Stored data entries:
========================================

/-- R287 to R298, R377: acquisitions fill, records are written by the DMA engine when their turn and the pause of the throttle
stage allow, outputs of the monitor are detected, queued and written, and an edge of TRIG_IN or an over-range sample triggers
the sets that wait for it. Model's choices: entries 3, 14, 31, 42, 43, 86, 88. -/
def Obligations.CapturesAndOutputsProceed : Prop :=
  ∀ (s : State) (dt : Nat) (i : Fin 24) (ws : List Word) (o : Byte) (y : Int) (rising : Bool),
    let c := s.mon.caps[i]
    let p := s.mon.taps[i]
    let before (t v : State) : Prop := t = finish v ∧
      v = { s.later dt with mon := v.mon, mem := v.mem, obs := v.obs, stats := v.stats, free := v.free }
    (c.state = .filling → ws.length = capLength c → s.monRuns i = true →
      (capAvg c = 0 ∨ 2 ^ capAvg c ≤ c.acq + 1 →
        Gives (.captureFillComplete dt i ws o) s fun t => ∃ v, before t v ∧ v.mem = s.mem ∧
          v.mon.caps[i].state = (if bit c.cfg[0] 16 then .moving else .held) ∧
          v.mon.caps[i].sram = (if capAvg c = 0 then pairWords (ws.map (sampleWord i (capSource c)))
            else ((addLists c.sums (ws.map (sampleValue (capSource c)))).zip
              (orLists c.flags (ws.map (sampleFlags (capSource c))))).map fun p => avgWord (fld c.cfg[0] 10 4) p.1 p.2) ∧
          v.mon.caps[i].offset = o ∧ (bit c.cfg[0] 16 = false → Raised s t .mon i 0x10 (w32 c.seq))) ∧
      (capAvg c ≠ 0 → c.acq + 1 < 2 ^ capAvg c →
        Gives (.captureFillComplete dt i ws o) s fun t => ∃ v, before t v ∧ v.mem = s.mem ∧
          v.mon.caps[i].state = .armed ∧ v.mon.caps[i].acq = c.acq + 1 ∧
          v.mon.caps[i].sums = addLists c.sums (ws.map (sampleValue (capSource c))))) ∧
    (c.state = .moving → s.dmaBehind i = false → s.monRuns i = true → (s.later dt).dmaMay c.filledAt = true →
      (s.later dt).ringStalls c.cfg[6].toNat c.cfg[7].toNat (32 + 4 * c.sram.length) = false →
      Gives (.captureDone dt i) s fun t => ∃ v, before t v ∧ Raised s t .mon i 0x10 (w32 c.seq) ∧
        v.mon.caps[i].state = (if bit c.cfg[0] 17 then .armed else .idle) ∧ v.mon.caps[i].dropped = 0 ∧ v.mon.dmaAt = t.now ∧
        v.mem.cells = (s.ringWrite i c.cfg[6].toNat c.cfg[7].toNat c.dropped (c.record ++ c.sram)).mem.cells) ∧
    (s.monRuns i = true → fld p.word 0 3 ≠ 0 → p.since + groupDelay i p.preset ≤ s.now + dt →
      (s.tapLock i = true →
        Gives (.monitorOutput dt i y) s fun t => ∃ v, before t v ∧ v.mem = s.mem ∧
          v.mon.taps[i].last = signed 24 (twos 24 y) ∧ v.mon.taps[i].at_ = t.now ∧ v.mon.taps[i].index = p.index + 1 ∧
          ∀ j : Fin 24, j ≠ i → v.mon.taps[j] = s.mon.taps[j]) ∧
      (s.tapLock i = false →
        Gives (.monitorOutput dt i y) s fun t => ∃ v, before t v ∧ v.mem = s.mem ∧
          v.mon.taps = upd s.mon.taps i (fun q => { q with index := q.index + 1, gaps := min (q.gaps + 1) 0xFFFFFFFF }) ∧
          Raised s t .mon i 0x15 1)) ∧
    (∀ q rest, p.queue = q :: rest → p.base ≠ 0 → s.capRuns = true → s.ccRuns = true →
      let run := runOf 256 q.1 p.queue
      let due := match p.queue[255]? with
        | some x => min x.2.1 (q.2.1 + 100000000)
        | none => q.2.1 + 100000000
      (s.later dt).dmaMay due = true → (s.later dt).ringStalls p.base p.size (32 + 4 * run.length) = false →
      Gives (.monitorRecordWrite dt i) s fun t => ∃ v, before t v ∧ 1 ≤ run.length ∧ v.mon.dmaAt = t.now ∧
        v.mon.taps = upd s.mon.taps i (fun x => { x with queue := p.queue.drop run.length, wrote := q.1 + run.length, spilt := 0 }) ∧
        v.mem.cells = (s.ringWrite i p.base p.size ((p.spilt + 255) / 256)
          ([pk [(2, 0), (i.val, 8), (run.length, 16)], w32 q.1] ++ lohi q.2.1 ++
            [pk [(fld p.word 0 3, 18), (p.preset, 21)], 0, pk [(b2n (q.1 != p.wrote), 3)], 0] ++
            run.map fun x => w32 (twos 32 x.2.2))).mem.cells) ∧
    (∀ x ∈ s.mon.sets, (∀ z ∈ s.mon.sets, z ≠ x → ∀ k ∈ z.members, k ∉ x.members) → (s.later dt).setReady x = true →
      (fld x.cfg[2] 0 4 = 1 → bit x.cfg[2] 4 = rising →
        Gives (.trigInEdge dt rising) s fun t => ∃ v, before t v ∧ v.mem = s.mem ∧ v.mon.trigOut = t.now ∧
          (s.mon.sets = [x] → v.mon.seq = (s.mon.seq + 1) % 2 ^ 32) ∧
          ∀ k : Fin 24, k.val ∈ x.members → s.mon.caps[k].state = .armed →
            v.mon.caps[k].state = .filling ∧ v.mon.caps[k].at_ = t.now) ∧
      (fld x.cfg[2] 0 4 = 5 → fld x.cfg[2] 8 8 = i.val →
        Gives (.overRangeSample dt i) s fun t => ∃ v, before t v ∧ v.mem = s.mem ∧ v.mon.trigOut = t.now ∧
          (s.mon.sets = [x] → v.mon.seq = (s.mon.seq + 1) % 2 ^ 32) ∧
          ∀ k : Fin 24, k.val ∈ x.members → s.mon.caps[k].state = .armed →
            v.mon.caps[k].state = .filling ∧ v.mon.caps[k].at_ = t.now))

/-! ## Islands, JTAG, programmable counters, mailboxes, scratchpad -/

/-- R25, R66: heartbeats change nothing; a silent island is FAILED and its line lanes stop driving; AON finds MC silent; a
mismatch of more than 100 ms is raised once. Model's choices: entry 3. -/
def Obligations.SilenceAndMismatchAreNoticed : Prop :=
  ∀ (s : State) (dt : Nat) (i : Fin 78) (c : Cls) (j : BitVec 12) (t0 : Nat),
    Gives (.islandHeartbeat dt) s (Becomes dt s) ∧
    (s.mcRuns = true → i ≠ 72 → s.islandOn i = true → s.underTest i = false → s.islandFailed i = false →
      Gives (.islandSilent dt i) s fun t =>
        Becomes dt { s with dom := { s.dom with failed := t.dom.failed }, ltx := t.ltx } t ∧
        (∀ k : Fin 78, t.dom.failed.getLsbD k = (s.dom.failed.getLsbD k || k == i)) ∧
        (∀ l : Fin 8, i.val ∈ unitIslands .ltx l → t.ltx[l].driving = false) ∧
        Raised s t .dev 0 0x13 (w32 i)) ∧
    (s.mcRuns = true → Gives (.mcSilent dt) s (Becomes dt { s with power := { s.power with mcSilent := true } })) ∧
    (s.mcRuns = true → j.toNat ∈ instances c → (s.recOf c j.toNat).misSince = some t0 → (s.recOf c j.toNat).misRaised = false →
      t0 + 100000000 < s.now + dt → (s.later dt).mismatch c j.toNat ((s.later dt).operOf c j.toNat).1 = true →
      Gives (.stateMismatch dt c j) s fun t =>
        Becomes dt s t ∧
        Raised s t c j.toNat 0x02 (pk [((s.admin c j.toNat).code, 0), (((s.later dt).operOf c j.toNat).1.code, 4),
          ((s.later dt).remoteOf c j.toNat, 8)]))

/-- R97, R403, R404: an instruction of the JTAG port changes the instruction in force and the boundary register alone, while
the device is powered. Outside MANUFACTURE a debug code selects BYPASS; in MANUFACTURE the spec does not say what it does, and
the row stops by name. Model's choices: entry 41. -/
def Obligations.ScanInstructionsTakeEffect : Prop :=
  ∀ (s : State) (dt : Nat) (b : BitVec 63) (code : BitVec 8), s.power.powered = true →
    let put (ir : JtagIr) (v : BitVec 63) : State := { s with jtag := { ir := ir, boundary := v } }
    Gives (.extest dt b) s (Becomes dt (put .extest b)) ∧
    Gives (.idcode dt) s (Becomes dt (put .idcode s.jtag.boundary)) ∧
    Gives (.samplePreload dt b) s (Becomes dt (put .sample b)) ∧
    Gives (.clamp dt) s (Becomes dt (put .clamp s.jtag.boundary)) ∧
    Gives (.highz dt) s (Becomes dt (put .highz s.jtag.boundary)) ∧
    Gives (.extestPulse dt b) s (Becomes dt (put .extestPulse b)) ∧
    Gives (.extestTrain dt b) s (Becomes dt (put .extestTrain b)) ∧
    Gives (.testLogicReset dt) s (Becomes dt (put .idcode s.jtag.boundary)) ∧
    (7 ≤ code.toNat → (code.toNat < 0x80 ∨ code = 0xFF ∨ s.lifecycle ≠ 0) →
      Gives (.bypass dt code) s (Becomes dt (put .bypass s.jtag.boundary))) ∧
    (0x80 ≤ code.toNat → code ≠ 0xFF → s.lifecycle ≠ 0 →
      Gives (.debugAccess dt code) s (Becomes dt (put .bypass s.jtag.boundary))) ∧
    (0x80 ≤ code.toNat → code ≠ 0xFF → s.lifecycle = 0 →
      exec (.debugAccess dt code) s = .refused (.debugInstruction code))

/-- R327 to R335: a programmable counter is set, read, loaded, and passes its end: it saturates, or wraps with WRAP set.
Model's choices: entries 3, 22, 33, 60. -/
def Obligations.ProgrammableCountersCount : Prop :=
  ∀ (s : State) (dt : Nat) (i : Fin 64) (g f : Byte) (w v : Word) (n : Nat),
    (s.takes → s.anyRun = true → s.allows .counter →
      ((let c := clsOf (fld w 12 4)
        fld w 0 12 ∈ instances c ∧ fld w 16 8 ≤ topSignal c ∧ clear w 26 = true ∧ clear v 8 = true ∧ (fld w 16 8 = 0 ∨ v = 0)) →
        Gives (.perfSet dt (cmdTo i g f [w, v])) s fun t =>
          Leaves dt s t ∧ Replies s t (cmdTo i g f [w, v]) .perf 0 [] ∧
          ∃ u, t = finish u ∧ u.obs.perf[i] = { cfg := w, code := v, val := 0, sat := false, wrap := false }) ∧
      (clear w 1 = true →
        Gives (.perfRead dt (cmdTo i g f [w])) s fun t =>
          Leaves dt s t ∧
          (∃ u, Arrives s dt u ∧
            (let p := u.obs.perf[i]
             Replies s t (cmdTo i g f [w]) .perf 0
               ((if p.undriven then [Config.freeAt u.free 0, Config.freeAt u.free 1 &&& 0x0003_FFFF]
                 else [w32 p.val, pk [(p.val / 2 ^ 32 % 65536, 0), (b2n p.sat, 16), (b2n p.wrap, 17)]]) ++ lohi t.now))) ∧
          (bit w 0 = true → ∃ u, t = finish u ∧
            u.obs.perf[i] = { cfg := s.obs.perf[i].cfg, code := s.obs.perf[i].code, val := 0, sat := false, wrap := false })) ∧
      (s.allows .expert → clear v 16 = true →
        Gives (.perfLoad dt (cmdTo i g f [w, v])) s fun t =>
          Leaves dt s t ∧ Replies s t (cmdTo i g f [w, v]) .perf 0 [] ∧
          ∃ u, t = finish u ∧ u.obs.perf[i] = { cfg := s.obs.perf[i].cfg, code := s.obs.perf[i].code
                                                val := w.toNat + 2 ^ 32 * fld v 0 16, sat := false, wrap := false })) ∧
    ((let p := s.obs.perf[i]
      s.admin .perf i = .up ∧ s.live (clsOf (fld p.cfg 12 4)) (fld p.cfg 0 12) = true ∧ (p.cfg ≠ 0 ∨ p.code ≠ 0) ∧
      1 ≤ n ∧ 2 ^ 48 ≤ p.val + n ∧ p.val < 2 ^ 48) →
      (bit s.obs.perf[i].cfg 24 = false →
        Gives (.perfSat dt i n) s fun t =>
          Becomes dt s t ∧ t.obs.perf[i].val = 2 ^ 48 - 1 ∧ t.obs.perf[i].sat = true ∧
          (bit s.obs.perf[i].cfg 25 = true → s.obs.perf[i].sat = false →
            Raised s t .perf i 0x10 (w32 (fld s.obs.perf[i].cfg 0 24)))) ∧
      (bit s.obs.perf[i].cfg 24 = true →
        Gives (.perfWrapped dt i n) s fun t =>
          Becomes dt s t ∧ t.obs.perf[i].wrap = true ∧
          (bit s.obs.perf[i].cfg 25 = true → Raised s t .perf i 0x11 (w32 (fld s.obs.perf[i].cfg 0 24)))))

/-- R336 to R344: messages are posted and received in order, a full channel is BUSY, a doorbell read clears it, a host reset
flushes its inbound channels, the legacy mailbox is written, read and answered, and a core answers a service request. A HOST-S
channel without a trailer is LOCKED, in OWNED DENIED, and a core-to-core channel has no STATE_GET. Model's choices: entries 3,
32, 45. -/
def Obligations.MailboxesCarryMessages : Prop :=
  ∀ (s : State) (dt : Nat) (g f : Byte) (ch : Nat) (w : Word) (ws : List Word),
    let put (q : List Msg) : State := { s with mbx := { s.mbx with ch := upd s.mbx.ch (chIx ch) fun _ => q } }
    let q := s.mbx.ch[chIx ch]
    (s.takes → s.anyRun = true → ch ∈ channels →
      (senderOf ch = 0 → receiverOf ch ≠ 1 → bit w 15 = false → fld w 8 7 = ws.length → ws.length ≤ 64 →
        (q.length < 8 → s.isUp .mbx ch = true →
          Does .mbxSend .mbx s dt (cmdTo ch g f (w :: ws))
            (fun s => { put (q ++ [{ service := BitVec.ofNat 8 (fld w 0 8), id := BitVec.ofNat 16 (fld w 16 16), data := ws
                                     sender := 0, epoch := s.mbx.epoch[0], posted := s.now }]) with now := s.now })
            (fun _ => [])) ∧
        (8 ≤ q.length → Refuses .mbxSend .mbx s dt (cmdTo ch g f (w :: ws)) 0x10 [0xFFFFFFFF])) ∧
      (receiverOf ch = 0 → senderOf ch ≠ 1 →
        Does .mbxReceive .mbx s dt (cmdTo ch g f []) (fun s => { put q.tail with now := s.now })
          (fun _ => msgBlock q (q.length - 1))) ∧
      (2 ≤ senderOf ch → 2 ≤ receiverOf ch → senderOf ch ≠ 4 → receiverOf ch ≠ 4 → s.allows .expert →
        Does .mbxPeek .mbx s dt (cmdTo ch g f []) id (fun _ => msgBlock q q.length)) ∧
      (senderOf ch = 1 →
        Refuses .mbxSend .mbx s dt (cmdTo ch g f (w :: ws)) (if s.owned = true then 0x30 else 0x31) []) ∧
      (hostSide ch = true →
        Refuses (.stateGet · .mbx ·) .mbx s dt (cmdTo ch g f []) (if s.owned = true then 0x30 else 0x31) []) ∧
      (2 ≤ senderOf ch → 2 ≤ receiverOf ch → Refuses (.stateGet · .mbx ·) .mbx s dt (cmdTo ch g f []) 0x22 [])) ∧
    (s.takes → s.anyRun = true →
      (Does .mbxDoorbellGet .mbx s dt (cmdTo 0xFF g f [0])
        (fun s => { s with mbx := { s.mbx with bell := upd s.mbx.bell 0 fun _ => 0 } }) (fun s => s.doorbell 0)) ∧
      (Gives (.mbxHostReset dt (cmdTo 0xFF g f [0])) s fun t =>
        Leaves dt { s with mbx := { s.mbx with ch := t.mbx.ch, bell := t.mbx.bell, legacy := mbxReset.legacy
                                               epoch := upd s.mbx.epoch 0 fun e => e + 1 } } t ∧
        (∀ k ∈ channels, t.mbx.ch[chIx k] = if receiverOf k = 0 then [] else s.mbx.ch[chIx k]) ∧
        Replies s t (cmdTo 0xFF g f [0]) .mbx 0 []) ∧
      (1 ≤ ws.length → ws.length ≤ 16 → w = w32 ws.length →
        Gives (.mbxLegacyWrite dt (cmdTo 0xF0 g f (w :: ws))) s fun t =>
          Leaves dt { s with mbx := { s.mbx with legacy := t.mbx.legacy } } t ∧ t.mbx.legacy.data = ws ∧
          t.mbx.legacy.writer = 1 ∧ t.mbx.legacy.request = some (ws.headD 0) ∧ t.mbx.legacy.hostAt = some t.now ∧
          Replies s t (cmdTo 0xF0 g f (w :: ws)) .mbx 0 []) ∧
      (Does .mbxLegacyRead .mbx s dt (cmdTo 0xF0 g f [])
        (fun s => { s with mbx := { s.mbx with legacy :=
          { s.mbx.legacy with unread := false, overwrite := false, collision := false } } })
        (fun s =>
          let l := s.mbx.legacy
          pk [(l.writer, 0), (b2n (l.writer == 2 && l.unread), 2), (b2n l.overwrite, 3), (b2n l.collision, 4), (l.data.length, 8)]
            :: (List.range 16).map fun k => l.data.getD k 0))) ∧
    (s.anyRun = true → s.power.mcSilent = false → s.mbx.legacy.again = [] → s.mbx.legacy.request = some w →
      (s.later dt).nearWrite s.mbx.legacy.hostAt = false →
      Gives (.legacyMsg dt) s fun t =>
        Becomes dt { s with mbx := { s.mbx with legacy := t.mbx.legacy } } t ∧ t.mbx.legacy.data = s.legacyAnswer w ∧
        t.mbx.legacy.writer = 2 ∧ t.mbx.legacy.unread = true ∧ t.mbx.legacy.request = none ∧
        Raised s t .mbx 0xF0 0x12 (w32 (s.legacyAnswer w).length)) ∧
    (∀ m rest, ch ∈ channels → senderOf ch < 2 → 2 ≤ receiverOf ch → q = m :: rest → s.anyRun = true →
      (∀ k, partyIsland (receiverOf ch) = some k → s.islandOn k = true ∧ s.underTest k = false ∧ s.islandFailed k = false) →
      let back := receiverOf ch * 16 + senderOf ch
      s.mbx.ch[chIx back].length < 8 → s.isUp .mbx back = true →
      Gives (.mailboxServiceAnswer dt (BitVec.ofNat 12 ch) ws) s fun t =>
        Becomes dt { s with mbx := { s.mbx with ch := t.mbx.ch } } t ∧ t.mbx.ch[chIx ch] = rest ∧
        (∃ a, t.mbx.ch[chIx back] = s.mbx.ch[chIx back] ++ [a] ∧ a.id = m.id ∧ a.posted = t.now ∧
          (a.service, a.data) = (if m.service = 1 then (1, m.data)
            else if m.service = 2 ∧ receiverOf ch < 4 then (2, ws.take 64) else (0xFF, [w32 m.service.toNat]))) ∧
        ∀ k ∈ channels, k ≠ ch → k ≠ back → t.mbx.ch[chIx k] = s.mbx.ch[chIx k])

========================================

> **Exercise**
From the very first line of the records down to the line with "(s.tapLock i = true →", please write out each line exactly, including both ends and no other lines.

> **Output**
/-- R287 to R298, R377: acquisitions fill, records are written by the DMA engine when their turn and the pause of the throttle
stage allow, outputs of the monitor are detected, queued and written, and an edge of TRIG_IN or an over-range sample triggers
the sets that wait for it. Model's choices: entries 3, 14, 31, 42, 43, 86, 88. -/
def Obligations.CapturesAndOutputsProceed : Prop :=
  ∀ (s : State) (dt : Nat) (i : Fin 24) (ws : List Word) (o : Byte) (y : Int) (rising : Bool),
    let c := s.mon.caps[i]
    let p := s.mon.taps[i]
    let before (t v : State) : Prop := t = finish v ∧
      v = { s.later dt with mon := v.mon, mem := v.mem, obs := v.obs, stats := v.stats, free := v.free }
    (c.state = .filling → ws.length = capLength c → s.monRuns i = true →
      (capAvg c = 0 ∨ 2 ^ capAvg c ≤ c.acq + 1 →
        Gives (.captureFillComplete dt i ws o) s fun t => ∃ v, before t v ∧ v.mem = s.mem ∧
          v.mon.caps[i].state = (if bit c.cfg[0] 16 then .moving else .held) ∧
          v.mon.caps[i].sram = (if capAvg c = 0 then pairWords (ws.map (sampleWord i (capSource c)))
            else ((addLists c.sums (ws.map (sampleValue (capSource c)))).zip
              (orLists c.flags (ws.map (sampleFlags (capSource c))))).map fun p => avgWord (fld c.cfg[0] 10 4) p.1 p.2) ∧
          v.mon.caps[i].offset = o ∧ (bit c.cfg[0] 16 = false → Raised s t .mon i 0x10 (w32 c.seq))) ∧
      (capAvg c ≠ 0 → c.acq + 1 < 2 ^ capAvg c →
        Gives (.captureFillComplete dt i ws o) s fun t => ∃ v, before t v ∧ v.mem = s.mem ∧
          v.mon.caps[i].state = .armed ∧ v.mon.caps[i].acq = c.acq + 1 ∧
          v.mon.caps[i].sums = addLists c.sums (ws.map (sampleValue (capSource c))))) ∧
    (c.state = .moving → s.dmaBehind i = false → s.monRuns i = true → (s.later dt).dmaMay c.filledAt = true →
      (s.later dt).ringStalls c.cfg[6].toNat c.cfg[7].toNat (32 + 4 * c.sram.length) = false →
      Gives (.captureDone dt i) s fun t => ∃ v, before t v ∧ Raised s t .mon i 0x10 (w32 c.seq) ∧
        v.mon.caps[i].state = (if bit c.cfg[0] 17 then .armed else .idle) ∧ v.mon.caps[i].dropped = 0 ∧ v.mon.dmaAt = t.now ∧
        v.mem.cells = (s.ringWrite i c.cfg[6].toNat c.cfg[7].toNat c.dropped (c.record ++ c.sram)).mem.cells) ∧
    (s.monRuns i = true → fld p.word 0 3 ≠ 0 → p.since + groupDelay i p.preset ≤ s.now + dt →
      (s.tapLock i = true →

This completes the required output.